Announcement on the resolutions of the 16th meeting of the 4th board of supervisors

The board of supervisors and all supervisors of the company guarantee that there are no false records, misleading statements or major omissions in the contents of this announcement, and bear individual and joint liabilities for the authenticity, accuracy and completeness of its contents.

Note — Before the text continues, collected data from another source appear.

/-- The shown commit is cancelled: STATE CANCELLED with the reason, COMMIT_CANCELLED, and no commit is MIXED any more (R100, R103,
R110, R113). -/
def cancelCommit (s : State) (reason : Nat) : State :=
  ((((s.set F.MD_COMMIT_STAT_STATE [] 5).set F.MD_COMMIT_STAT_REASON [] reason).set F.MD_MODE_MIXED [] 0).raise
    F.MD_EVT_COMMIT_CANCELLED []).endCommit

/-- The Tack Room's hidden commit is cancelled, unseen until the shown one ends (R110, R576). -/
def cancelHidden (s : State) (reason : Nat) : State :=
  match s.modes.hidden with
  | some h => if h.state = 5 then s
    else { s with modes.hidden := some { h with state := 5, why := reason } }.raise F.MD_EVT_COMMIT_CANCELLED []
  | none => s

/-- Any commit, shown or hidden, ends as CANCELLED (R103, R113). Log 74 (DEDUCED). -/
def cancelAllCommits (s : State) (reason : Nat) : State :=
  let t := s.cancelHidden reason
  if t.modes.commit.isSome then t.cancelCommit reason else t

/-- Every pending commit ends as CANCELLED; one whose instant has been reached goes on (R113). -/
def cancelPending (s : State) (reason : Nat) : State :=
  let t := if s.modes.hidden.any fun h => !h.reached then s.cancelHidden reason else s
  if t.modes.commit.any fun c => !c.reached then t.cancelCommit reason else t

/-- The Tack Room requests an orderly DRAIN at TAI now plus 100,000 ns (R113, R119, R576). A driver's commit that
falls earlier proceeds first; one that does not is cancelled with REASON 7. A second request replaces AFTER_DRAIN of a Tack
Room commit in progress, and a hidden one by a new one. Log 203 (DESIGN CHOICE). -/
def tackDrain (s : State) (after : Nat) : State :=
  let c : Commit := { tack := true, kinds := 4, after := after, instant := s.clock.tai + 100000, seqAtGo := s.ts.issued }
  match s.modes.commit with
  | none => (s.bumpCommitSeq).startCommit c
  | some d =>
    if d.tack then { s with modes.commit := some { d with after := after } }.showCommit { d with after := after }
    else if d.reached || decide (d.instant < c.instant) then { s with modes.hidden := some c }
    else ((s.cancelCommit 7).bumpCommitSeq).startCommit c

/-- A die's checks of a commit pass (R109). -/
def commitReady (s : State) (c : Commit) (x : Nat) : Bool :=
  (!bit c.kinds 0 || (s.bankReady x && (decide (8 ≤ x) || decide (c.seqAtGo ≤ s.ts.applied.at 0 x))))
    && (!bit c.kinds 1 || s.gaitReady x)

/-- Record the PREPARED report of die `x`; the commit is ARMED when every live die has reported (R109). -/
def prepareDie (s : State) (c : Commit) (x : Nat) : Commit :=
  let p := if bit c.prep x then c.prep else c.prep + 2 ^ x
  { c with prep := p, state := if s.liveMask &&& p = s.liveMask then 2 else c.state }

/-- TAI has passed the prepare deadline of a commit (R110). -/
def pastDeadline (s : State) (c : Commit) : Bool := decide (c.instant < s.clock.tai + s.get F.MD_PREP_GUARD_GUARD_US [] * 1000)

/-- Die `x` applies its part of a commit (R111). -/
def applyOn (c : Commit) (new : Nat) (x : Nat) (s : State) : State :=
  let t := if bit c.kinds 0 then s.set F.MD_UNIT_MODE_EPOCH [x] new else s
  let t := if bit c.kinds 1 then t.gaitTakeover x else t
  if bit c.kinds 2 then t.set F.MD_UNIT_MODE_MODE [x] 4 else t

/-- The orderly DRAIN begins (R104): claims are released, learning and ageing stop, punts are no longer taken.
Log 45 (DEDUCED). -/
def beginDrain (s : State) (c : Commit) : State :=
  let o : ODrain := {
    instant := c.instant, startTick := s.clock.tick - (s.clock.tai - c.instant), boundTick := s.clock.tick + s.get F.MD_RESID_LIMIT_US [] * 1000 + 2000000, after := c.after }
  let t := { s with mode := .drain, modes.odrain := some o }
  t.dropClaims.abandonReplan

/-- The commit is DONE (R111, R112). -/
def commitDone (s : State) : State :=
  ((((s.set F.MD_COMMIT_STAT_STATE [] 4).set F.MD_MODE_MIXED [] 0).raise F.MD_EVT_COMMIT_DONE [])).endCommit

/-! ## HALT (R103) and orderly DRAIN (R105) -/

/-- Entry to HALT (R103): ports down and transmitters off, frames in flight discarded uncounted, commits cancelled with
REASON 5, slack claims dropped. Log 49 (DEDUCED). -/
def enterHalt (s : State) : State :=
  let t := { s.discardAll with mode := .halt }.allPortsDown.discardAll
  let t := (t.cancelAllCommits 5).tallyHalt
  let t := { t.dropClaims.abandonReplan.abandonRepattern.abandonCompaction with mode := .halt, modes.odrain := none, load := { t.load with phase := .idle } }
  t.unitModes 5

/-- The action an orderly DRAIN ends in (R105). A load from the other slot names its slot; for any other the loader chooses by
rule 2 of R131. Log 204 (DEDUCED). -/
def afterDrain (s : State) (after : Nat) : State :=
  let t := { s with modes.odrain := none }.raise F.MD_EVT_DRAIN_DONE []
  if after = 0 then t.fallToStandby
  else t.restart 6 (if after = 1 then none else some (1 - s.activeSlot))

end State

/-! ## The commands -/

/-- The instant that a driver's commit asks for, in TAI nanoseconds (R108). -/
def State.commitInstant (s : State) : Nat :=
  (s.get F.MD_COMMIT_SEC_LO_ALL [] + s.get F.MD_COMMIT_SEC_HI_SEC [] * 2 ^ 32) * 1000000000 + s.get F.MD_COMMIT_NS_NS []

/-- The kinds that a driver's commit asks for: bit 0 EPOCH, bit 1 GAIT, bit 2 DRAIN (R108). -/
def State.commitKinds (s : State) : Nat :=
  s.get F.MD_COMMIT_CTRL_EPOCH [] + 2 * s.get F.MD_COMMIT_CTRL_GAIT [] + 4 * s.get F.MD_COMMIT_CTRL_DRAIN []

1、 Meetings of the board of supervisors

Chongqing Zaisheng Technology Co.Ltd(603601) (hereinafter referred to as "the company") the notice of the 16th meeting of the 4th board of supervisors was sent by telephone, fax, e-mail or personal delivery on February 25, 2022. The meeting was held in the company's conference room at 14:00 p.m. on March 9, 2022. The meeting was presided over by Mr. Zheng Kaiyun, chairman of the board of supervisors of the company. The convening, convening, voting procedures and deliberations of the meeting comply with the provisions of the company law of the people's Republic of China, the securities law of the people's Republic of China and the Chongqing Zaisheng Technology Co.Ltd(603601) articles of association. The resolutions made are legal and valid. 2、 Deliberation at the meeting of the board of supervisors

1. Deliberated and adopted the work report of the board of supervisors in 2021

Voting results: 3 in favor, 0 against and 0 abstention.

The report needs to be submitted to the 2021 annual general meeting of shareholders of the company for deliberation.

2. The proposal on confirming the full text and summary of the company's 2021 annual report was deliberated and adopted

See the website of Shanghai Stock Exchange on March 10, 2022 (www.see. Com. CN.) for the full text and summary of the company's 2021 annual report

In accordance with the relevant provisions of the securities law, the standards for the content and format of information disclosure by companies offering securities to the public No. 2 - the content and format of annual reports issued by the CSRC and the stock listing rules of Shanghai Stock Exchange, the board of supervisors of the company issued the following opinions after fully understanding and carefully reviewing the company's 2021 annual report:

(1) During the reporting period, the board of directors, directors and senior managers of the company did not violate laws and regulations or damage the interests of the company and shareholders.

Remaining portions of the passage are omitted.